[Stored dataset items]
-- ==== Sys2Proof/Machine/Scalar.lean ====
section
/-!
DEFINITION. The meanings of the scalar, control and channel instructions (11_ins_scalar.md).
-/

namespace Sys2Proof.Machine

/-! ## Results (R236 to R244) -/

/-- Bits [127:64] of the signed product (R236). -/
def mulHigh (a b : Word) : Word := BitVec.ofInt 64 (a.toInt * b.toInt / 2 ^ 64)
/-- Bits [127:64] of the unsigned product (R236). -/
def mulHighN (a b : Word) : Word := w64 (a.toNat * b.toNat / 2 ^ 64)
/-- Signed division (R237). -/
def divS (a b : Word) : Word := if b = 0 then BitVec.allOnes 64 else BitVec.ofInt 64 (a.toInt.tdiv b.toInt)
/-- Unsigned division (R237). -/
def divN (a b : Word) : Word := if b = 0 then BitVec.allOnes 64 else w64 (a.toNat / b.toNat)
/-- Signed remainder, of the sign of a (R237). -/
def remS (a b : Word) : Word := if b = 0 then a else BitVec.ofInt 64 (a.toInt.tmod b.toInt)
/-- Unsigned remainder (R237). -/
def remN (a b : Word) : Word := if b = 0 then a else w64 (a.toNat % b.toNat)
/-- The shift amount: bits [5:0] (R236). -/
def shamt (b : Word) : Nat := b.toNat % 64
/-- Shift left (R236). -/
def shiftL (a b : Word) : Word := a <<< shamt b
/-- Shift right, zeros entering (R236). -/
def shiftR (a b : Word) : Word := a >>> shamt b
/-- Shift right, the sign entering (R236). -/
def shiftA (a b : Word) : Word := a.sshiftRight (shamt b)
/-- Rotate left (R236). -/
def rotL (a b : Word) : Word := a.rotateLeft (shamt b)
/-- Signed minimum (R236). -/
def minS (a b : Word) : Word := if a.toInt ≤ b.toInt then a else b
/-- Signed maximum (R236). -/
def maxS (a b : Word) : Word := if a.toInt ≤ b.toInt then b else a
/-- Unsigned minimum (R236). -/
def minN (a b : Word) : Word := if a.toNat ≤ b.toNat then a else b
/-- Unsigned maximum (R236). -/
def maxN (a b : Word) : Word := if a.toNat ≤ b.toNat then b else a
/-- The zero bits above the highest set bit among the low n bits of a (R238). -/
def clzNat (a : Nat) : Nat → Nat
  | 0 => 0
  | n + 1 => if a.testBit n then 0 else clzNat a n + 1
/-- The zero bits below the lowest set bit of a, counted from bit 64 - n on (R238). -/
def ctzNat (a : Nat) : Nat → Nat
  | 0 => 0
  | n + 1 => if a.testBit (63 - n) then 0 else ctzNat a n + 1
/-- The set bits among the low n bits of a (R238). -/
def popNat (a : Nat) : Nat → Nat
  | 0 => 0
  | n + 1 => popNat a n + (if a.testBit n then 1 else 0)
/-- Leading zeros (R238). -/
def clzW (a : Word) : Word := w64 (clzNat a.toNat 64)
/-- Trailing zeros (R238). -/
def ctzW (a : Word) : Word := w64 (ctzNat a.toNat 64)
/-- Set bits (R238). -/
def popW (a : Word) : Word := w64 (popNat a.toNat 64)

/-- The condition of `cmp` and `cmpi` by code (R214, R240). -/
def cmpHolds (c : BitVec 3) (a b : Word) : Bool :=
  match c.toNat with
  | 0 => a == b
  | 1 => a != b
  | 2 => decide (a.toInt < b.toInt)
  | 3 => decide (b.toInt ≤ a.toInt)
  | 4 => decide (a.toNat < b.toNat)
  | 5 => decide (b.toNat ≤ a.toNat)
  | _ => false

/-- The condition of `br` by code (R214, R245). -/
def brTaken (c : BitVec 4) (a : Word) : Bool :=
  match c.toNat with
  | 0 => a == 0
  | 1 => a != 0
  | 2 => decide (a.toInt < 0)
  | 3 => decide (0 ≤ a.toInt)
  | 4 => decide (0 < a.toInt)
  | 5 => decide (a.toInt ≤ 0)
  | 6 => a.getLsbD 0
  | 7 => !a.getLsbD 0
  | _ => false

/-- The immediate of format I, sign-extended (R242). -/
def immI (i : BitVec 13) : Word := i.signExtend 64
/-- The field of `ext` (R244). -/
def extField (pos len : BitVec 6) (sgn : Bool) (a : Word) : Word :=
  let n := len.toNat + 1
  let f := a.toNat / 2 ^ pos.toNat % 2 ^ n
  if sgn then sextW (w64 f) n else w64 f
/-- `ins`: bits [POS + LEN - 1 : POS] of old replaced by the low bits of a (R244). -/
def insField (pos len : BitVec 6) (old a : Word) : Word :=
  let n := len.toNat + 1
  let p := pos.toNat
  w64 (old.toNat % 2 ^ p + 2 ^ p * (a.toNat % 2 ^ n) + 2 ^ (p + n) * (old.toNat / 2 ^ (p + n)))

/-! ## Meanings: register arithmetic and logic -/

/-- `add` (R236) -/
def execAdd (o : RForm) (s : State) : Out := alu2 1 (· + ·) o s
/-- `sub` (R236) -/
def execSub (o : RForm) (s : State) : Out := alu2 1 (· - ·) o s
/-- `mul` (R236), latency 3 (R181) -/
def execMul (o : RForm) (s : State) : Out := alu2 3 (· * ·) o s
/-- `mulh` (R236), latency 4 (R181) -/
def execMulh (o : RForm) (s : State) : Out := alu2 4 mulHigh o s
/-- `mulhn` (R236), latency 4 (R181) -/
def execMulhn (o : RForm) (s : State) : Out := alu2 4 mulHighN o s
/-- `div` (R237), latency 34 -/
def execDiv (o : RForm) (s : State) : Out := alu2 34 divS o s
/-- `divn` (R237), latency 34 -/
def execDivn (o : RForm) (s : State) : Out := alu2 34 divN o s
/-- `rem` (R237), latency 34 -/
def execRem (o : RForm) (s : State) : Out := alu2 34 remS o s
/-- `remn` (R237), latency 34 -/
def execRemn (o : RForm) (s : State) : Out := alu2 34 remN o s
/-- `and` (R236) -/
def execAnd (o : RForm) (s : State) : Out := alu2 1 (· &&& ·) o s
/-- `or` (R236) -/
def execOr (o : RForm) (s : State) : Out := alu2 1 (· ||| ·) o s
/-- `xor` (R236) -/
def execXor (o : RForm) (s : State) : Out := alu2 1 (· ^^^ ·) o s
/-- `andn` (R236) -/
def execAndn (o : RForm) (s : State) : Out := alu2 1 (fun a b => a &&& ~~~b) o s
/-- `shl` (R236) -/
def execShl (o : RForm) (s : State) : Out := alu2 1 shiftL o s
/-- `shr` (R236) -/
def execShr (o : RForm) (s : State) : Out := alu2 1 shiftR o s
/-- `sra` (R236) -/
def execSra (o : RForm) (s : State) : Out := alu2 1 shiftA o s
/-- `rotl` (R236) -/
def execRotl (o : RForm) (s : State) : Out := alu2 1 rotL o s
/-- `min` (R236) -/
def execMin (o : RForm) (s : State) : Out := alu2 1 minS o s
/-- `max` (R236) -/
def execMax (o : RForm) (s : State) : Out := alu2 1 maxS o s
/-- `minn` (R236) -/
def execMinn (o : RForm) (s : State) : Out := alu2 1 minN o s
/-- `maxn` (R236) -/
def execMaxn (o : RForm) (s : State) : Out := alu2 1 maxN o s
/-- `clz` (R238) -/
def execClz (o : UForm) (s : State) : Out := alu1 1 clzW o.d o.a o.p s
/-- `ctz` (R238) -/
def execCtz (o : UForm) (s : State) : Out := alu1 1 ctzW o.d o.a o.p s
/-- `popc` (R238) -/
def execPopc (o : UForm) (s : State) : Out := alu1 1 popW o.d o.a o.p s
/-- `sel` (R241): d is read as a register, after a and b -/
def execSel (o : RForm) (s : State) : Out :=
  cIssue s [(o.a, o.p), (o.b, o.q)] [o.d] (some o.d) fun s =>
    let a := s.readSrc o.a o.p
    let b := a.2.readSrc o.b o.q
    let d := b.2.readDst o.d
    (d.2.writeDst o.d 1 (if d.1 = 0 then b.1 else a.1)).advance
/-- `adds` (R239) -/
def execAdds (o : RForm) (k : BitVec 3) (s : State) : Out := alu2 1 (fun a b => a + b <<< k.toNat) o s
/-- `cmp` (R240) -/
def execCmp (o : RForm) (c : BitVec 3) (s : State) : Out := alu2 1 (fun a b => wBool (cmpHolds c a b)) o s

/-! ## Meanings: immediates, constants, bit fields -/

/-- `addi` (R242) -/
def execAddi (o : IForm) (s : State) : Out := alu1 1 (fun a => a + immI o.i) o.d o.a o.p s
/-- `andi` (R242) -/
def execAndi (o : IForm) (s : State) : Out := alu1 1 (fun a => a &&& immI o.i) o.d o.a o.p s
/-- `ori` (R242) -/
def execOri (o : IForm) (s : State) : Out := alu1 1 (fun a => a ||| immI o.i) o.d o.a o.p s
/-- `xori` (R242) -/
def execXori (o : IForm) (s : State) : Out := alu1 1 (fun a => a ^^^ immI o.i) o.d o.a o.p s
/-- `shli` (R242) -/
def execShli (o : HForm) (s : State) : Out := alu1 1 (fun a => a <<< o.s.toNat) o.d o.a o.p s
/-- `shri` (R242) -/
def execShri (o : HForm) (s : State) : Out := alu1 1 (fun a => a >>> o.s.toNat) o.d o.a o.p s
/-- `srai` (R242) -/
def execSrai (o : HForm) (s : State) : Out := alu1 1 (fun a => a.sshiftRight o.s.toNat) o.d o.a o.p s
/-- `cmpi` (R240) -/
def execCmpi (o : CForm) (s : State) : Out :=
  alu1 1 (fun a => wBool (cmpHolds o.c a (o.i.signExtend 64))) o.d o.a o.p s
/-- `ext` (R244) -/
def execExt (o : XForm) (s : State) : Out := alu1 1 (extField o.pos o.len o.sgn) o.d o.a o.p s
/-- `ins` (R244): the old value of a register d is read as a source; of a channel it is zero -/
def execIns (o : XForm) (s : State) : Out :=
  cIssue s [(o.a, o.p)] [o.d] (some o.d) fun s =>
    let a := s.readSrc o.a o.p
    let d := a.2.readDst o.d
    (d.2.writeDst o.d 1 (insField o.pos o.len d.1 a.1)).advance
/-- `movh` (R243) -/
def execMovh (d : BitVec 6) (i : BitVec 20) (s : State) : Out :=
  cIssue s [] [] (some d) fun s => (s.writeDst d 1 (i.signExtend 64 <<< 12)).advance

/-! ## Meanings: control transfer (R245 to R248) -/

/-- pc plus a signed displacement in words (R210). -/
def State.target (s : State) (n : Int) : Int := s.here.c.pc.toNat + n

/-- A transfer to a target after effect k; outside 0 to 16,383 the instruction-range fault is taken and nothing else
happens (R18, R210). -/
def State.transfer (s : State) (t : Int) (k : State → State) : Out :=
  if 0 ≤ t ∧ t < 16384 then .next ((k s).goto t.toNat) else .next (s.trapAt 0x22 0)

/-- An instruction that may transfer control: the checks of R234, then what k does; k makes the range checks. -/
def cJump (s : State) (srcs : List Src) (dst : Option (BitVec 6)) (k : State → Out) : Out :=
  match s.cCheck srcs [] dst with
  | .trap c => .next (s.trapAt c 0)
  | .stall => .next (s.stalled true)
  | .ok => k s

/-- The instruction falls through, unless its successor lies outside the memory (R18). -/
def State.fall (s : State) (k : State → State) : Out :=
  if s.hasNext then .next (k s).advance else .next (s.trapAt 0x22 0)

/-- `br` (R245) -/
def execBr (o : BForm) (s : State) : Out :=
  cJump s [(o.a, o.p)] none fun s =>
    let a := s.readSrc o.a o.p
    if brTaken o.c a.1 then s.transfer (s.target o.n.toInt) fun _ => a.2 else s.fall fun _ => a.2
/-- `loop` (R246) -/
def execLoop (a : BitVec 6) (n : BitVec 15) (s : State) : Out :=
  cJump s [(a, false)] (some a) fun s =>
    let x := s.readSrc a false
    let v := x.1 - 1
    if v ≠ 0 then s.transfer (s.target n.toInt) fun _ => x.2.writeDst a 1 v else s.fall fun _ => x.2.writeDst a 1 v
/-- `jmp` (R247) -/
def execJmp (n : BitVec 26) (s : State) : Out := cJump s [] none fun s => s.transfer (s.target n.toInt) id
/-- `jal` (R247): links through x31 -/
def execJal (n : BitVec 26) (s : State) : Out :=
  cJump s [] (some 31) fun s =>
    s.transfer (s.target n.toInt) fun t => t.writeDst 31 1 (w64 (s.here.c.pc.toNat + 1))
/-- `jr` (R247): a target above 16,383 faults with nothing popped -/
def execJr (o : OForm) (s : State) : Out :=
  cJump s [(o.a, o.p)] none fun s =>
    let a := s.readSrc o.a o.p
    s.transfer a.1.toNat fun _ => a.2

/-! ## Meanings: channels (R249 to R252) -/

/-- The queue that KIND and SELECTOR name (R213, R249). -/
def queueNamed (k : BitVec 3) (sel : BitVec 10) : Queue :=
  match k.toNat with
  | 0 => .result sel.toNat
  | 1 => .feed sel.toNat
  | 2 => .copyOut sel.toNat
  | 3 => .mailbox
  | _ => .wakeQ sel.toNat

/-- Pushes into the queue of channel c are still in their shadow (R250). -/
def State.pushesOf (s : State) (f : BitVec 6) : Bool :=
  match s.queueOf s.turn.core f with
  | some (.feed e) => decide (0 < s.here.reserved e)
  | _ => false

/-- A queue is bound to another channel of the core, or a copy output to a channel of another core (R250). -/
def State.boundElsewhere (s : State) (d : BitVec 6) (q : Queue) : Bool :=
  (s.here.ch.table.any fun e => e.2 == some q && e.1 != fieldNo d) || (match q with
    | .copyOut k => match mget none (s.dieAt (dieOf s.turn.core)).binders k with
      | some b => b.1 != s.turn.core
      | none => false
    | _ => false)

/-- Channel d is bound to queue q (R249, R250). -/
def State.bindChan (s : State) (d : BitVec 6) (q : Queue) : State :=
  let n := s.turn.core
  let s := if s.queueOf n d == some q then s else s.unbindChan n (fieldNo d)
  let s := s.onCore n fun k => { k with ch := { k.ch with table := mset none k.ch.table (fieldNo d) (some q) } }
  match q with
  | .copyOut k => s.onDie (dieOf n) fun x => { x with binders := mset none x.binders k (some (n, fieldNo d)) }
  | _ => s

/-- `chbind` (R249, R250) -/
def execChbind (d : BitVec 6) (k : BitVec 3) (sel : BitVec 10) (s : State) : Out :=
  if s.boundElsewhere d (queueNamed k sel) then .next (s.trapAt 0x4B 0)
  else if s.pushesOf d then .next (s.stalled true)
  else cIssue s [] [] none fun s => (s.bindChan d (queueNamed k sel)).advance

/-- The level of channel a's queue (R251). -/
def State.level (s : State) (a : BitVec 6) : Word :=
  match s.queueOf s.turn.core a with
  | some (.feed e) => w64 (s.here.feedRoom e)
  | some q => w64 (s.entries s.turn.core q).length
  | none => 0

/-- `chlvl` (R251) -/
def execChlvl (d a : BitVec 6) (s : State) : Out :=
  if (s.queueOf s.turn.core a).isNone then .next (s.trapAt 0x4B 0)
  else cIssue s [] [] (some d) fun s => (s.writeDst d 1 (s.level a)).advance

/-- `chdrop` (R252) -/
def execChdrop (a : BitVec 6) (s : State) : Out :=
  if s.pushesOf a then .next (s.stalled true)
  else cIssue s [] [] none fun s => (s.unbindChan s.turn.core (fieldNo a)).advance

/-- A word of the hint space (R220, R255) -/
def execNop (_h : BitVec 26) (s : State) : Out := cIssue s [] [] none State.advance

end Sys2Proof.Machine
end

Task description :: Repeat only what runs from the line holding "def execChlvl (d" to the end of the data, keeping every line exactly as written, first and last included.

Answer to this task ::
def execChlvl (d a : BitVec 6) (s : State) : Out :=
  if (s.queueOf s.turn.core a).isNone then .next (s.trapAt 0x4B 0)
  else cIssue s [] [] (some d) fun s => (s.writeDst d 1 (s.level a)).advance

/-- `chdrop` (R252) -/
def execChdrop (a : BitVec 6) (s : State) : Out :=
  if s.pushesOf a then .next (s.stalled true)
  else cIssue s [] [] none fun s => (s.unbindChan s.turn.core (fieldNo a)).advance

/-- A word of the hint space (R220, R255) -/
def execNop (_h : BitVec 26) (s : State) : Out := cIssue s [] [] none State.advance

end Sys2Proof.Machine
end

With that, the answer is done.